С «саблей», на которую так уповал Сийес, история оказалась аналогичной той, какая произошла с хитрецом Баррасом. Правда, на сей раз в колоде находились совсем другие карты, точнее – генералы. Таких на примете у осторожного вельможи было трое – Жан-Батист Журдан, Жильбер де Лафайет и Бартелеми Жубер. Где-то рядом витал активный Бернадот. Но последний, впрочем, как и Журдан, больше тяготел к правым. Дай таким волю, размышлял Сийес, от Республики не оставят камня на камне, да еще незамедлительно потребуют сформировать какое-нибудь «правительство якобинских генералов». И какая, интересно, роль будет отведена ему, Сийесу, в подобном шутовском «правительстве»?

Лафайет пользовался заслуженным авторитетом как на родине, так и за океаном. Этот, знали все, терпеливо ждал своего часа, ничуть не сомневаясь, что таковой обязательно наступит. И если согласится принять власть, то исключительно в качестве «главного спасителя Отечества». Что тогда при Лафайете будет делать Сийес? Получается, этот «американский герой» серьезный конкурент. А это опасно.

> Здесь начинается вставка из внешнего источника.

@[simp] theorem State.dropSlot_pending (s : State) (h : HType) (n : Nat) : (s.dropSlot h n).pending = s.pending := rfl
@[simp] theorem State.dropSlot_variant (s : State) (h : HType) (n : Nat) : (s.dropSlot h n).variant = s.variant := rfl
@[simp] theorem State.dropSlot_time (s : State) (h : HType) (n : Nat) : (s.dropSlot h n).time = s.time := rfl
@[simp] theorem State.dropSlot_free (s : State) (h : HType) (n : Nat) : (s.dropSlot h n).free = s.free := rfl
@[simp] theorem State.dropSlot_regs (s : State) (h : HType) (n : Nat) : (s.dropSlot h n).regs = s.regs := rfl
@[simp] theorem State.dropSlot_sramFixed (s : State) (h : HType) (n : Nat) : (s.dropSlot h n).sramFixed = s.sramFixed := rfl
@[simp] theorem State.dropSlot_sramWorn (s : State) (h : HType) (n : Nat) : (s.dropSlot h n).sramWorn = s.sramWorn := rfl
@[simp] theorem State.dropSlot_out (s : State) (h : HType) (n : Nat) : (s.dropSlot h n).out = s.out := rfl
@[simp] theorem State.dropSlot_sent (s : State) (h : HType) (n : Nat) : (s.dropSlot h n).sent = s.sent := rfl
@[simp] theorem State.dropSlot_mem (s : State) (h : HType) (n : Nat) : (s.dropSlot h n).mem = s.mem := rfl
@[simp] theorem State.dropSlot_log (s : State) (h : HType) (n : Nat) : (s.dropSlot h n).log = s.log := rfl
@[simp] theorem State.dropSlot_flash (s : State) (h : HType) (n : Nat) : (s.dropSlot h n).flash = s.flash := rfl
@[simp] theorem State.dropSlot_ident (s : State) (h : HType) (n : Nat) : (s.dropSlot h n).ident = s.ident := rfl
@[simp] theorem State.dropSlot_boot (s : State) (h : HType) (n : Nat) : (s.dropSlot h n).boot = s.boot := rfl
@[simp] theorem State.dropSlot_pwr (s : State) (h : HType) (n : Nat) : (s.dropSlot h n).pwr = s.pwr := rfl
@[simp] theorem State.dropSlot_wake (s : State) (h : HType) (n : Nat) : (s.dropSlot h n).wake = s.wake := rfl
@[simp] theorem State.dropSlot_sensors (s : State) (h : HType) (n : Nat) : (s.dropSlot h n).sensors = s.sensors := rfl
@[simp] theorem State.dropSlot_shut (s : State) (h : HType) (n : Nat) : (s.dropSlot h n).shut = s.shut := rfl
@[simp] theorem State.dropSlot_que (s : State) (h : HType) (n : Nat) : (s.dropSlot h n).que = s.que := rfl
@[simp] theorem State.dropSlot_syncs (s : State) (h : HType) (n : Nat) : (s.dropSlot h n).syncs = s.syncs := rfl
@[simp] theorem State.dropSlot_ctxs (s : State) (h : HType) (n : Nat) : (s.dropSlot h n).ctxs = s.ctxs := rfl
@[simp] theorem State.dropSlot_plans (s : State) (h : HType) (n : Nat) : (s.dropSlot h n).plans = s.plans := rfl
@[simp] theorem State.dropSlot_gens (s : State) (h : HType) (n : Nat) : (s.dropSlot h n).gens = s.gens := rfl
@[simp] theorem State.dropSlot_hashers (s : State) (h : HType) (n : Nat) : (s.dropSlot h n).hashers = s.hashers := rfl
@[simp] theorem State.dropSlot_chans (s : State) (h : HType) (n : Nat) : (s.dropSlot h n).chans = s.chans := rfl
@[simp] theorem State.dropSlot_ports (s : State) (h : HType) (n : Nat) : (s.dropSlot h n).ports = s.ports := rfl
@[simp] theorem State.dropSlot_optics (s : State) (h : HType) (n : Nat) : (s.dropSlot h n).optics = s.optics := rfl
@[simp] theorem State.dropSlot_req (s : State) (h : HType) (n : Nat) : (s.dropSlot h n).req = s.req := rfl
@[simp] theorem State.dropSlot_pools (s : State) (h : HType) (n : Nat) : (s.dropSlot h n).pools = s.pools := rfl
@[simp] theorem State.dropSlot_arrs (s : State) (h : HType) (n : Nat) : (s.dropSlot h n).arrs = s.arrs := rfl
@[simp] theorem State.dropSlot_bents (s : State) (h : HType) (n : Nat) : (s.dropSlot h n).bents = s.bents := rfl
@[simp] theorem State.dropSlot_atts (s : State) (h : HType) (n : Nat) : (s.dropSlot h n).atts = s.atts := rfl
@[simp] theorem State.dropSlot_grads (s : State) (h : HType) (n : Nat) : (s.dropSlot h n).grads = s.grads := rfl
@[simp] theorem State.dropSlot_folds (s : State) (h : HType) (n : Nat) : (s.dropSlot h n).folds = s.folds := rfl
@[simp] theorem State.dropSlot_cals (s : State) (h : HType) (n : Nat) : (s.dropSlot h n).cals = s.cals := rfl
@[simp] theorem State.dropSlot_owners (s : State) (h : HType) (n : Nat) : (s.dropSlot h n).owners = s.owners := rfl
@[simp] theorem State.dropSlot_fab (s : State) (h : HType) (n : Nat) : (s.dropSlot h n).fab = s.fab := rfl
@[simp] theorem State.dropSlot_snap (s : State) (h : HType) (n : Nat) : (s.dropSlot h n).snap = s.snap := rfl

@[simp] theorem State.setQueue_pending (s : State) (q : Nat) (x : Option Queue) : (s.setQueue q x).pending = s.pending := rfl
@[simp] theorem State.setQueue_variant (s : State) (q : Nat) (x : Option Queue) : (s.setQueue q x).variant = s.variant := rfl
@[simp] theorem State.setQueue_time (s : State) (q : Nat) (x : Option Queue) : (s.setQueue q x).time = s.time := rfl
@[simp] theorem State.setQueue_free (s : State) (q : Nat) (x : Option Queue) : (s.setQueue q x).free = s.free := rfl
@[simp] theorem State.setQueue_regs (s : State) (q : Nat) (x : Option Queue) : (s.setQueue q x).regs = s.regs := rfl
@[simp] theorem State.setQueue_sramFixed (s : State) (q : Nat) (x : Option Queue) : (s.setQueue q x).sramFixed = s.sramFixed := rfl
@[simp] theorem State.setQueue_sramWorn (s : State) (q : Nat) (x : Option Queue) : (s.setQueue q x).sramWorn = s.sramWorn := rfl
@[simp] theorem State.setQueue_out (s : State) (q : Nat) (x : Option Queue) : (s.setQueue q x).out = s.out := rfl
@[simp] theorem State.setQueue_sent (s : State) (q : Nat) (x : Option Queue) : (s.setQueue q x).sent = s.sent := rfl
@[simp] theorem State.setQueue_handles (s : State) (q : Nat) (x : Option Queue) : (s.setQueue q x).handles = s.handles := rfl
@[simp] theorem State.setQueue_mem (s : State) (q : Nat) (x : Option Queue) : (s.setQueue q x).mem = s.mem := rfl
@[simp] theorem State.setQueue_log (s : State) (q : Nat) (x : Option Queue) : (s.setQueue q x).log = s.log := rfl
@[simp] theorem State.setQueue_flash (s : State) (q : Nat) (x : Option Queue) : (s.setQueue q x).flash = s.flash := rfl
@[simp] theorem State.setQueue_ident (s : State) (q : Nat) (x : Option Queue) : (s.setQueue q x).ident = s.ident := rfl
@[simp] theorem State.setQueue_boot (s : State) (q : Nat) (x : Option Queue) : (s.setQueue q x).boot = s.boot := rfl
@[simp] theorem State.setQueue_pwr (s : State) (q : Nat) (x : Option Queue) : (s.setQueue q x).pwr = s.pwr := rfl
@[simp] theorem State.setQueue_wake (s : State) (q : Nat) (x : Option Queue) : (s.setQueue q x).wake = s.wake := rfl
@[simp] theorem State.setQueue_sensors (s : State) (q : Nat) (x : Option Queue) : (s.setQueue q x).sensors = s.sensors := rfl
@[simp] theorem State.setQueue_shut (s : State) (q : Nat) (x : Option Queue) : (s.setQueue q x).shut = s.shut := rfl
@[simp] theorem State.setQueue_syncs (s : State) (q : Nat) (x : Option Queue) : (s.setQueue q x).syncs = s.syncs := rfl
@[simp] theorem State.setQueue_ctxs (s : State) (q : Nat) (x : Option Queue) : (s.setQueue q x).ctxs = s.ctxs := rfl
@[simp] theorem State.setQueue_plans (s : State) (q : Nat) (x : Option Queue) : (s.setQueue q x).plans = s.plans := rfl
@[simp] theorem State.setQueue_gens (s : State) (q : Nat) (x : Option Queue) : (s.setQueue q x).gens = s.gens := rfl
@[simp] theorem State.setQueue_hashers (s : State) (q : Nat) (x : Option Queue) : (s.setQueue q x).hashers = s.hashers := rfl
@[simp] theorem State.setQueue_chans (s : State) (q : Nat) (x : Option Queue) : (s.setQueue q x).chans = s.chans := rfl
@[simp] theorem State.setQueue_ports (s : State) (q : Nat) (x : Option Queue) : (s.setQueue q x).ports = s.ports := rfl
@[simp] theorem State.setQueue_optics (s : State) (q : Nat) (x : Option Queue) : (s.setQueue q x).optics = s.optics := rfl
@[simp] theorem State.setQueue_req (s : State) (q : Nat) (x : Option Queue) : (s.setQueue q x).req = s.req := rfl
@[simp] theorem State.setQueue_pools (s : State) (q : Nat) (x : Option Queue) : (s.setQueue q x).pools = s.pools := rfl
@[simp] theorem State.setQueue_arrs (s : State) (q : Nat) (x : Option Queue) : (s.setQueue q x).arrs = s.arrs := rfl
@[simp] theorem State.setQueue_bents (s : State) (q : Nat) (x : Option Queue) : (s.setQueue q x).bents = s.bents := rfl
@[simp] theorem State.setQueue_atts (s : State) (q : Nat) (x : Option Queue) : (s.setQueue q x).atts = s.atts := rfl
@[simp] theorem State.setQueue_grads (s : State) (q : Nat) (x : Option Queue) : (s.setQueue q x).grads = s.grads := rfl
@[simp] theorem State.setQueue_folds (s : State) (q : Nat) (x : Option Queue) : (s.setQueue q x).folds = s.folds := rfl
@[simp] theorem State.setQueue_cals (s : State) (q : Nat) (x : Option Queue) : (s.setQueue q x).cals = s.cals := rfl
@[simp] theorem State.setQueue_owners (s : State) (q : Nat) (x : Option Queue) : (s.setQueue q x).owners = s.owners := rfl
@[simp] theorem State.setQueue_fab (s : State) (q : Nat) (x : Option Queue) : (s.setQueue q x).fab = s.fab := rfl
@[simp] theorem State.setQueue_snap (s : State) (q : Nat) (x : Option Queue) : (s.setQueue q x).snap = s.snap := rfl

@[simp] theorem State.onFlight_pending (s : State) (q i : Nat) (f : Flight → Flight) : (s.onFlight q i f).pending = s.pending := rfl
@[simp] theorem State.onFlight_variant (s : State) (q i : Nat) (f : Flight → Flight) : (s.onFlight q i f).variant = s.variant := rfl
@[simp] theorem State.onFlight_time (s : State) (q i : Nat) (f : Flight → Flight) : (s.onFlight q i f).time = s.time := rfl
@[simp] theorem State.onFlight_free (s : State) (q i : Nat) (f : Flight → Flight) : (s.onFlight q i f).free = s.free := rfl
@[simp] theorem State.onFlight_regs (s : State) (q i : Nat) (f : Flight → Flight) : (s.onFlight q i f).regs = s.regs := rfl
@[simp] theorem State.onFlight_sramFixed (s : State) (q i : Nat) (f : Flight → Flight) : (s.onFlight q i f).sramFixed = s.sramFixed := rfl
@[simp] theorem State.onFlight_sramWorn (s : State) (q i : Nat) (f : Flight → Flight) : (s.onFlight q i f).sramWorn = s.sramWorn := rfl
@[simp] theorem State.onFlight_out (s : State) (q i : Nat) (f : Flight → Flight) : (s.onFlight q i f).out = s.out := rfl
@[simp] theorem State.onFlight_sent (s : State) (q i : Nat) (f : Flight → Flight) : (s.onFlight q i f).sent = s.sent := rfl
@[simp] theorem State.onFlight_handles (s : State) (q i : Nat) (f : Flight → Flight) : (s.onFlight q i f).handles = s.handles := rfl
@[simp] theorem State.onFlight_mem (s : State) (q i : Nat) (f : Flight → Flight) : (s.onFlight q i f).mem = s.mem := rfl
@[simp] theorem State.onFlight_log (s : State) (q i : Nat) (f : Flight → Flight) : (s.onFlight q i f).log = s.log := rfl
@[simp] theorem State.onFlight_flash (s : State) (q i : Nat) (f : Flight → Flight) : (s.onFlight q i f).flash = s.flash := rfl
@[simp] theorem State.onFlight_ident (s : State) (q i : Nat) (f : Flight → Flight) : (s.onFlight q i f).ident = s.ident := rfl
@[simp] theorem State.onFlight_boot (s : State) (q i : Nat) (f : Flight → Flight) : (s.onFlight q i f).boot = s.boot := rfl
@[simp] theorem State.onFlight_pwr (s : State) (q i : Nat) (f : Flight → Flight) : (s.onFlight q i f).pwr = s.pwr := rfl
@[simp] theorem State.onFlight_wake (s : State) (q i : Nat) (f : Flight → Flight) : (s.onFlight q i f).wake = s.wake := rfl
@[simp] theorem State.onFlight_sensors (s : State) (q i : Nat) (f : Flight → Flight) : (s.onFlight q i f).sensors = s.sensors := rfl
@[simp] theorem State.onFlight_shut (s : State) (q i : Nat) (f : Flight → Flight) : (s.onFlight q i f).shut = s.shut := rfl
@[simp] theorem State.onFlight_syncs (s : State) (q i : Nat) (f : Flight → Flight) : (s.onFlight q i f).syncs = s.syncs := rfl
@[simp] theorem State.onFlight_ctxs (s : State) (q i : Nat) (f : Flight → Flight) : (s.onFlight q i f).ctxs = s.ctxs := rfl
@[simp] theorem State.onFlight_plans (s : State) (q i : Nat) (f : Flight → Flight) : (s.onFlight q i f).plans = s.plans := rfl
@[simp] theorem State.onFlight_gens (s : State) (q i : Nat) (f : Flight → Flight) : (s.onFlight q i f).gens = s.gens := rfl
@[simp] theorem State.onFlight_hashers (s : State) (q i : Nat) (f : Flight → Flight) : (s.onFlight q i f).hashers = s.hashers := rfl
@[simp] theorem State.onFlight_chans (s : State) (q i : Nat) (f : Flight → Flight) : (s.onFlight q i f).chans = s.chans := rfl
@[simp] theorem State.onFlight_ports (s : State) (q i : Nat) (f : Flight → Flight) : (s.onFlight q i f).ports = s.ports := rfl
@[simp] theorem State.onFlight_optics (s : State) (q i : Nat) (f : Flight → Flight) : (s.onFlight q i f).optics = s.optics := rfl
@[simp] theorem State.onFlight_req (s : State) (q i : Nat) (f : Flight → Flight) : (s.onFlight q i f).req = s.req := rfl
@[simp] theorem State.onFlight_pools (s : State) (q i : Nat) (f : Flight → Flight) : (s.onFlight q i f).pools = s.pools := rfl
@[simp] theorem State.onFlight_arrs (s : State) (q i : Nat) (f : Flight → Flight) : (s.onFlight q i f).arrs = s.arrs := rfl
@[simp] theorem State.onFlight_bents (s : State) (q i : Nat) (f : Flight → Flight) : (s.onFlight q i f).bents = s.bents := rfl
@[simp] theorem State.onFlight_atts (s : State) (q i : Nat) (f : Flight → Flight) : (s.onFlight q i f).atts = s.atts := rfl
@[simp] theorem State.onFlight_grads (s : State) (q i : Nat) (f : Flight → Flight) : (s.onFlight q i f).grads = s.grads := rfl
@[simp] theorem State.onFlight_folds (s : State) (q i : Nat) (f : Flight → Flight) : (s.onFlight q i f).folds = s.folds := rfl
@[simp] theorem State.onFlight_cals (s : State) (q i : Nat) (f : Flight → Flight) : (s.onFlight q i f).cals = s.cals := rfl
@[simp] theorem State.onFlight_owners (s : State) (q i : Nat) (f : Flight → Flight) : (s.onFlight q i f).owners = s.owners := rfl
@[simp] theorem State.onFlight_fab (s : State) (q i : Nat) (f : Flight → Flight) : (s.onFlight q i f).fab = s.fab := rfl
@[simp] theorem State.onFlight_snap (s : State) (q i : Nat) (f : Flight → Flight) : (s.onFlight q i f).snap = s.snap := rfl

Жубер. Разве что он. Надежен, разумен, чрезвычайно храбр. А еще – решителен и талантлив. Такой не остановится ни перед чем. Каждый знал, что Жубер пошел воевать, будучи студентом факультета права в Дижоне. Так в двадцать два он оказался рядовым. А через несколько лет уже примерял генеральские эполеты. Итальянская кампания сделала Жубера героем. Но подлинная слава пришла к нему после сражения при Риволи (январь 1797 г.), где его дивизии удерживали правый фланг войск, а после, пройдя через Альпы, двинулись к Вене.

После того как Жубер блестяще справился с должностью командующего Итальянской армией, ему была доверена честь возглавить Парижский гарнизон. А это уже высоко и престижно. Понимал перспективность положения последнего и Сийес.

«Фуше, которому нельзя отказать в гении интриги, – писал Р.Пеэр, – предложил ему Жубера. “Ибо пора, – сказал он, – чтобы эта демократия, лишенная всяких правил и не имеющая определенной цели, уступила бы свое место республиканской аристократии, управлению ученых, которое единственно могло бы утвердиться, упрочиться”…»

Предварительные переговоры обнадеживали.

– Мне, если захотеть, достаточно и двадцати гренадер, чтобы со всем покончить! – гаркнул как-то Жубер, грозно сверкнув глазами.

Решено, ставка на генерала Жубера. Молодого, дерзкого и… предсказуемого.

* * *

Все карты спутали… русские. А точнее – фельдмаршал Суворов. Если кто и был «старикашкой», так это именно он. Семидесятилетний полководец слыл человеком не от мира сего. Зато являлся патриотом «матушки-России» до мозга костей. К примеру, не мог терпеть, когда какой-нибудь русский франт старался подражать французским манерам. Вопрос Суворова, обращенный к такому моднику, ставил последнего в тупик:

– Давно ль изволили, голубчик, получить письмо от родных из Парижу?..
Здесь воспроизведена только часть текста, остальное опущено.